> [PROBLEM REQUIREMENTS] Note each line of the listing that contains the string "startEsc", and copy it.

> [INFORMATION GIVEN]
_ _ _ _ _ _ _

/-- `⌊log2 |v|⌋` of a nonzero value. -/
def Val.log2 (v : Val) : Int := (Nat.log2 v.m : Int) + v.k

/-- The magnitude of a value. -/
def Val.mag (v : Val) : Mag := .ratio v.m 1 v.k

/-! ### NaN choice (R163) -/

/-- An operand: an extended image and its class, which for a memory operand is the class of the memory
format (R261). -/
structure Opnd where
  img : Ext
  cls : Cls
deriving DecidableEq, Repr

/-- A NaN of either kind. -/
def Opnd.isNan (a : Opnd) : Bool := a.cls == .qnan || a.cls == .snan

/-- An operand that is invalid by itself: a signaling NaN or an unsupported image (R162). -/
def Opnd.isInvalid (a : Opnd) : Bool := a.cls == .snan || a.cls == .unsupported

/-- The NaN of two NaN images of one kind: the larger significand, on a tie the one with sign 0 (R163). -/
def largerNan (a b : Ext) : Ext :=
  if (extSig b).toNat < (extSig a).toNat then a
  else if (extSig a).toNat < (extSig b).toNat then b
  else if extSign a then b else a

/-- The NaN that two operands give (R163), the indefinite when neither is a NaN. -/
def nanResult (a b : Opnd) : Ext :=
  if a.isNan && b.isNan then
    if a.cls == .qnan && b.cls == .snan then a.img
    else if a.cls == .snan && b.cls == .qnan then b.img
    else quiet (largerNan a.img b.img)
  else if a.isNan then quiet a.img
  else if b.isNan then quiet b.img
  else indefinite

/-- The NaN that one operand gives (R163). -/
def nanOf (a : Opnd) : Ext := if a.isNan then quiet a.img else indefinite

/-! ### The memory real formats (R92, R143, R180, R183) -/

/-- A memory real format: fraction width, exponent width, bias. -/
structure Fmt where
  fracBits : Nat
  expBits : Nat
  bias : Nat
deriving DecidableEq, Repr

/-- Single precision real: 4 bytes (R92). -/
def single : Fmt := ⟨23, 8, 127⟩

/-- Double precision real: 8 bytes (R92). -/
def double : Fmt := ⟨52, 11, 1023⟩

/-- The all-ones exponent. -/
def Fmt.maxExp (f : Fmt) : Nat := 2 ^ f.expBits - 1

/-- The sign of an image. -/
def Fmt.sign (f : Fmt) (v : Nat) : Bool := v.testBit (f.fracBits + f.expBits)

/-- The biased exponent of an image. -/
def Fmt.exp (f : Fmt) (v : Nat) : Nat := v >>> f.fracBits % 2 ^ f.expBits

/-- The fraction of an image. -/
def Fmt.frac (f : Fmt) (v : Nat) : Nat := v % 2 ^ f.fracBits

/-- The class of a memory real (R143). -/
def Fmt.memClass (f : Fmt) (v : Nat) : Cls :=
  if f.exp v = 0 then (if f.frac v = 0 then .zero else .denormal)
  else if f.exp v < f.maxExp then .normal
  else if f.frac v = 0 then .infinity
  else if (f.frac v).testBit (f.fracBits - 1) then .qnan
  else .snan
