/-- The state FINIT leaves: registers keep their contents (R61 to R64). -/
def Npx.init (n : Npx) : Npx :=
  { regs := n.regs, empty := Vector.replicate 8 true, sw := zeroStatus, cw := initControl }

/-- The tag word: 11B for an empty register, else `tagof` of its contents (R24, R25). -/
def Npx.tagWord (n : Npx) : BitVec 16 :=
  let tag (k : BitVec 3) : BitVec 2 := if n.isEmpty k then 3 else tagOf (n.reg k)
  tag 7 ++ tag 6 ++ tag 5 ++ tag 4 ++ tag 3 ++ tag 2 ++ tag 1 ++ tag 0

/-! ### Interrupts (R360, R376 to R383) -/

/-- The handler the launch supplies for a vector (R427). -/
def Launch.handler (l : Launch) : Interrupt → Option Handler
  | .deviceNotAvailable => l.handler7
  | .segmentOverrun => l.handler9
  | .generalProtection => l.handler13
  | .numericException => l.handler16

/-- The vector number (R383). -/
def Interrupt.number : Interrupt → Nat
  | .deviceNotAvailable => 7
  | .segmentOverrun => 9
  | .generalProtection => 13
  | .numericException => 16

/-- `here`: the address of the first byte of the instruction (R360). -/
def State.here (s : State) : FarPtr := ⟨s.cpu.segs.cs.selector, s.cpu.eip⟩

/-- `Interrupt(v, ret)` (R360, R383): the return address is saved, and the 80386 goes to the handler. No
NPX state and no pointer changes. -/
def State.takeInterrupt (s : State) (v : Interrupt) (ret : FarPtr) : State :=
  let entry : Taken := { vector := v, ret := ret, code := s.cpu.segs.cs }
  match s.launch.handler v with
  | some h =>
    { s with taken := entry :: s.taken
             cpu := { s.cpu with eip := h.eip, segs := { s.cpu.segs with cs := h.code } } }
  | none => { s with taken := entry :: s.taken }

/-- The host's return from a handler: execution resumes at the saved return address; nothing in the NPX
is restored (R383). No instruction of this model performs it (assumption 11). -/
def State.returnFromInterrupt (s : State) : State :=
  match s.taken with
  | [] => s
  | t :: ts =>
    { s with taken := ts
             cpu := { s.cpu with eip := t.ret.off
                                 segs := { s.cpu.segs with cs := { t.code with selector := t.ret.sel } } } }

/-- What step 2 of R361 finds. -/
inductive Entry
  /-- The instruction goes on. -/
  | run
  /-- It holds: nothing changes in this step. -/
  | hold
  /-- The 80386 takes an interrupt instead. -/
  | trap (v : Interrupt)
deriving DecidableEq, Repr

/-- BUSY# as the 80386 sees it: on the PC/AT connection the latch extends it (R53, R392). -/
def State.busyIn (s : State) : Bool := s.busy || (decide (s.params.platform = .pcAt) && s.busyLatch)

/-- ERROR# as the 80386 sees it: tied inactive on the PC/AT connection (R52, R390, R392). -/
def State.errorIn (s : State) : Bool := decide (s.params.platform = .standard) && s.npx.es

/-- The checks a waiting instruction makes: BUSY#, then ERROR# (R361 step 2). -/
def State.waitEntry (s : State) : Entry :=
  if s.busyIn then .hold else if s.errorIn then .trap .numericException else .run

/-- Steps 1 and 2 of R361. -/
def State.escEntry (s : State) (waiting : Bool) : Entry :=
  if s.cpu.em || s.cpu.ts then .trap .deviceNotAvailable
  else if waiting then s.waitEntry
  else .run

/-! ### Pointers and completion (R47, R175, R361) -/

/-- The two kinds of R360: waiting or not, numeric (replacing the pointers) or administrative. -/
structure EscKind where
  waiting : Bool
  numeric : Bool
deriving DecidableEq, Repr

/-- A numeric instruction: waiting, and it replaces the pointers (R175). -/
def numericKind : EscKind := ⟨true, true⟩

/-- A waiting administrative instruction: FLDCW, FLDENV, FRSTOR (R320). -/
def adminKind : EscKind := ⟨true, false⟩

/-- A no-wait administrative instruction (R371). -/
def noWaitKind : EscKind := ⟨false, false⟩

/-- A pointer register pair from a segment and an offset: selector and offset in protected mode, else a
linear address with a zero selector (92 D11). -/
def pointerOf (mode : CpuMode) (sel : BitVec 16) (off : BitVec 32) : BitVec 16 × BitVec 32 :=
  match mode with
  | .protectedMode => (sel, off)
  | .realAddress => (0, (sel.setWidth 32 <<< 4) + off)
  | .virtual8086 => (0, (sel.setWidth 32 <<< 4) + off)

/-- The pointers a numeric instruction leaves: its own address and opcode, its operand's address, or a
drawn data pointer when it has none (R47, R175). -/
def State.newPointers (s : State) (op : BitVec 11) (r : Option MemRef) : Pointers :=
  let ip := pointerOf s.cpu.mode s.cpu.segs.cs.selector s.cpu.eip
  match r with
  | some r =>
    let dp := pointerOf s.cpu.mode (s.cpu.segs.get r.seg).selector r.off
    { fip := ip.2, fcs := ip.1, fdp := dp.2, fds := dp.1, fop := op }
  | none =>
    { fip := ip.2, fcs := ip.1, fdp := Config.draw 32 .dataOffset s.draws, fds := Config.draw 16 .dataSelector s.draws
      fop := op }

/-- Step 4 of R361. -/
def State.startEsc (s : State) (k : EscKind) (op : BitVec 11) (r : Option MemRef) : State :=
  if k.numeric then { s with ptrs := s.newPointers op r } else s

/-- On the PC/AT connection ERROR#, rising between the states `s` and `t`, raises IRQ13, sets the BUSY# latch and
reactivates PEREQ (R82, R392). -/
def State.latchError (s t : State) : State :=
  let rising := decide (s.params.platform = .pcAt) && !s.npx.es && t.npx.es
  { t with irq13 := t.irq13 || rising, busyLatch := t.busyLatch || rising, pereqLatch := t.pereqLatch || rising }

/-- Step 7 of R361: `t` is the state the instruction's rule left. EIP moves past the instruction, BUSY#
and PEREQ of the NPX are inactive (R427) and its bus logic is idle (assumption 39). -/
def State.finish (s : State) (len : Nat) (t : State) : State :=
  s.latchError
    { t with cpu := { t.cpu with eip := t.cpu.eip + BitVec.ofNat 32 len }
             busy := false
             pereq := false
             bus := .ti
             draws := t.draws + 1 }

/-! ### Storing -/

/-- The bytes at a list of addresses take a number's bytes; under `SelfModifyingCode.refuse` they are recorded as
stored (R72, R426). -/
def State.storeAt (t : State) (as : List Nat) (v : Nat) : State :=
  { t with mem := t.mem.writeList as v
           stored := match t.params.selfModifyingCode with
             | .coherent => t.stored
             | .refuse => as ++ t.stored }

/-! ### Interrupt 9 (R381, U11, assumption 28) -/

/-- NPX registers of which each single value is drawn. -/
def drawNpx (p : Params) (regs : Nat → Draw) (empty sw cw : Draw) (d : Nat) : Npx where
  regs := Vector.ofFn fun k => Config.draw 80 (regs k.val) d
  empty := Vector.ofFn fun k => (Config.draw 8 empty d).getLsbD k.val
  sw := loadStatus (Config.draw 16 sw d)
  cw := readbackCw p.cwReadback (Config.draw 16 cw d)

/-- What an instruction does to TOP. -/
inductive StackMove
  /-- TOP stays. -/
  | stays
  /-- A push or pop adds this to TOP. -/
  | by (delta : BitVec 3)
  /-- TOP is written as a whole. -/
  | any
deriving DecidableEq, Repr

/-- What a memory form may write in the NPX, beside exception flags and condition bits. -/
structure FormWrites where
  /-- The stack registers whose contents or tags it writes. -/
  regs : List StIndex
  tags : List StIndex
  stack : StackMove
  control : Bool
deriving DecidableEq, Repr

/-- What the memory form with opcode bits `op` may write (R23, R32, files 41, 42, 44, 46). -/
def formWrites (op : BitVec 11) : FormWrites :=
  let all : List StIndex := [0, 1, 2, 3, 4, 5, 6, 7]
  match (op.extractLsb' 8 3).toNat, (op.extractLsb' 3 3).toNat with
  -- FCOM, FICOM and FCOMP, FICOMP
  | 0, 2 | 2, 2 | 4, 2 | 6, 2 => ⟨[], [], .stays, false⟩
  | 0, 3 | 2, 3 | 4, 3 | 6, 3 => ⟨[], [0], .by 1, false⟩
  -- the other arithmetic forms
  | 0, _ | 2, _ | 4, _ | 6, _ => ⟨[0], [0], .stays, false⟩
  -- FLD, FILD, FBLD
  | 1, 0 | 3, 0 | 5, 0 | 7, 0 | 3, 5 | 7, 4 | 7, 5 => ⟨[7], [7], .by 7, false⟩
  -- FST, FIST, FSTCW, FSTSW
  | 1, 2 | 3, 2 | 5, 2 | 7, 2 | 1, 7 | 5, 7 => ⟨[], [], .stays, false⟩
  -- FSTP, FISTP, FBSTP
  | 1, 3 | 3, 3 | 5, 3 | 7, 3 | 3, 7 | 7, 6 | 7, 7 => ⟨[], [0], .by 1, false⟩
  -- FLDCW, FSTENV
  | 1, 5 | 1, 6 => ⟨[], [], .stays, true⟩
  -- FLDENV, FSAVE
  | 1, 4 | 5, 6 => ⟨[], all, .any, true⟩
  -- FRSTOR
  | _, _ => ⟨all, all, .any, true⟩

/-- The NPX after interrupt 9 in the memory form `op`: what the instruction may write is drawn; whether its
push or pop happened is drawn; a flag that was set stays set unless the instruction loads or clears the flags;
nothing else changes (R381, U11). -/
def Npx.overrun (n : Npx) (p : Params) (op : BitVec 11) (d : Nat) : Npx :=
  let f := formWrites op
  let drawn := loadStatus (Config.draw 16 .overrunStatus d)
  { regs := Vector.ofFn fun k =>
      if f.regs.any fun j => n.phys j = BitVec.ofFin k then Config.draw 80 (.overrunReg k.val) d else n.reg (BitVec.ofFin k)
    empty := Vector.ofFn fun k =>
      if f.tags.any fun j => n.phys j = BitVec.ofFin k then (Config.draw 8 .overrunEmpty d).getLsbD k.val
      else n.isEmpty (BitVec.ofFin k)
    sw :=
      match f.stack with
      | .any => drawn
      | .stays => { n.sw.mergeFlags drawn with top := n.sw.top }
      | .by delta => { n.sw.mergeFlags drawn with top := if Config.drawBit .overrunMoved d then n.sw.top + delta else n.sw.top }
    cw := if f.control then readbackCw p.cwReadback (Config.draw 16 .overrunControl d) else n.cw }

/-- Interrupt 9 in the transfer of the operand of the memory form `op`: the return address, the pointers, what
the instruction writes in the NPX and the accessible bytes of a store are drawn. -/
def State.segmentOverrun (s : State) (op : BitVec 11) (r : MemRef) (n : Nat) (write : Bool) : State :=
  let d := s.draws
  let hit := ((List.range n).filter (s.cpu.segs.allowsByte r)).map (s.cpu.segs.address r)
  let stored := if write then s.storeAt hit (Config.draw (8 * n) .overrunBytes d).toNat else s
  let t : State :=
    { stored with
             npx := s.npx.overrun s.params op d
             ptrs := { fip := Config.draw 32 .overrunFip d, fcs := Config.draw 16 .overrunFcs d
                       fdp := Config.draw 32 .overrunFdp d, fds := Config.draw 16 .overrunFds d
                       fop := Config.draw 11 .overrunFop d }
             busy := false
             pereq := false
             bus := .ti
             draws := d + 1 }
  (s.latchError t).takeInterrupt .segmentOverrun ⟨Config.draw 16 .overrunRetSelector d, Config.draw 32 .overrunRetOffset d⟩

/-! ### The templates of an ESC instruction (R361) -/

/-- What a meaning answers. -/
abbrev Result := Host.Outcome State Fault Refusal

/-- An ESC instruction without a memory operand: opcode `op`, length `len`, effect `body`. -/
def State.escReg (s : State) (k : EscKind) (op : BitVec 11) (len : Nat) (body : State → State) : Result :=
  match s.escEntry k.waiting with
  | .trap v => .next (s.takeInterrupt v s.here)
  | .hold => .next s
  | .run => .next (s.finish len (body (s.startEsc k op none)))

/-- An ESC instruction with the `n`-byte memory operand `r`. -/
def State.escMem (s : State) (k : EscKind) (op : BitVec 11) (len : Nat) (r : MemRef) (n : Nat) (write : Bool)
    (body : State → State) : Result :=
  match s.escEntry k.waiting with
  | .trap v => .next (s.takeInterrupt v s.here)
  | .hold => .next s
  | .run =>
    if !s.cpu.segs.allowsBytes r (startWidth r n) then .next (s.takeInterrupt .generalProtection s.here)
    else if s.launch.hostFaultOn r n write then .fault .hostMemoryFault
    else if !s.cpu.segs.allowsBytes r n then .next (s.segmentOverrun op r n write)
    else .next (s.finish len (body (s.startEsc k op (some r))))

/-- FOP and length of a register form, group `grp` and second byte `b2` (R47, R105). -/
def State.regForm (s : State) (k : EscKind) (pre : List Prefix) (grp : BitVec 3) (b2 : Byte)
    (body : State → State) : Result :=
  s.escReg k (grp ++ b2) (pre.length + 2) body

/-- FOP and length of a memory form, group `grp` and `reg` field (R47, R105). -/
def State.memForm (s : State) (k : EscKind) (pre : List Prefix) (grp reg : BitVec 3) (m : MemArg) (n : Nat)
    (write : Bool) (body : MemRef → State → State) : Result :=
  let r := effectiveAddress s.cpu pre m
  s.escMem k (grp ++ m.modrm reg) (pre.length + 2 + m.tail.length) r n write (body r)

/-- A rule that reads and writes the NPX registers only, `d` being the number of its draws. -/
def onNpx (f : Nat → Npx → Npx) (t : State) : State := { t with npx := f t.draws t.npx }

/-- `MemRead` of an operand (R72). -/
def State.readOperand (t : State) (r : MemRef) (n : Nat) : Nat := t.mem.readList (t.cpu.segs.addresses r n)

/-- `MemWrite` of an operand (R72). -/
def State.writeOperand (t : State) (r : MemRef) (n v : Nat) : State :=
  t.storeAt (t.cpu.segs.addresses r n) v

/-- A rule that loads the `n`-byte operand `r`. -/
def loadThen (n : Nat) (f : Nat → Nat → Npx → Npx) (r : MemRef) (t : State) : State :=
  onNpx (fun d => f d (t.readOperand r n)) t

/-- What a storing rule does: the bits it stores, none when nothing is stored; whether it signals an unmasked
exception; the NPX registers afterwards. -/
structure StoreEffect where
  bits : Option Nat
  unmasked : Bool
  npx : Npx
deriving DecidableEq, Repr

/-- The bits that reach memory. On the PC/AT connection a store whose exception is unmasked may write undefined data
(R392). -/
def StoreEffect.written (e : StoreEffect) (p : Params) (n d : Nat) : Option Nat :=
  match p.platform, e.unmasked with
  | .pcAt, true => some (Config.draw (8 * n) .pcAtBytes d).toNat
  | _, _ => e.bits

/-- A rule that stores. -/
def storeThen (n : Nat) (f : Nat → Npx → StoreEffect) (r : MemRef) (t : State) : State :=
  let e := f t.draws t.npx
  let t' : State := { t with npx := e.npx }
  match e.written t.params n t.draws with
  | some v => t'.writeOperand r n v
  | none => t'

/-- A numeric instruction without a memory operand. -/
def State.numReg (s : State) (pre : List Prefix) (grp : BitVec 3) (b2 : Byte) (f : Nat → Npx → Npx) : Result :=
  s.regForm numericKind pre grp b2 (onNpx f)

/-- A numeric instruction that loads an `n`-byte operand. -/
def State.numLoad (s : State) (pre : List Prefix) (grp reg : BitVec 3) (m : MemArg) (n : Nat)
    (f : Nat → Nat → Npx → Npx) : Result :=
  s.memForm numericKind pre grp reg m n false (loadThen n f)

/-- A numeric instruction that stores an `n`-byte operand. -/
def State.numStore (s : State) (pre : List Prefix) (grp reg : BitVec 3) (m : MemArg) (n : Nat)
    (f : Nat → Npx → StoreEffect) : Result :=
  s.memForm numericKind pre grp reg m n true (storeThen n f)

/-! ### Events of the host side -/

/-- The RESET event (R410, R411): the NPX goes to the state after RESET, its data registers drawn (U10);
the pointers as after FINIT (92 D8). Its ERROR# rises unless it was active, and the PC/AT connection answers as always
(R392); a latch or request that is set stays set (DESIGN CHOICE, assumption 44). The bus logic is idle (R411). What RESET
does to the 80386 is not the NPX's and is left as it is (assumption 36). No instruction causes it. -/
def State.hardwareReset (s : State) : State :=
  s.latchError
  { s with npx := { regs := Vector.ofFn fun k => Config.draw 80 (.resetReg k.val) s.draws
                    empty := Vector.replicate 8 true
                    sw := loadStatus 0x0001
                    cw := 0x037E }
           ptrs := ⟨0, 0, 0, 0, 0⟩
           busy := false
           pereq := false
           bus := .ti
           draws := s.draws + 1 }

_ _ _ _ _ _ _

> [RESULT]
def State.startEsc (s : State) (k : EscKind) (op : BitVec 11) (r : Option MemRef) : State :=
  | .run => .next (s.finish len (body (s.startEsc k op none)))
    else .next (s.finish len (body (s.startEsc k op (some r))))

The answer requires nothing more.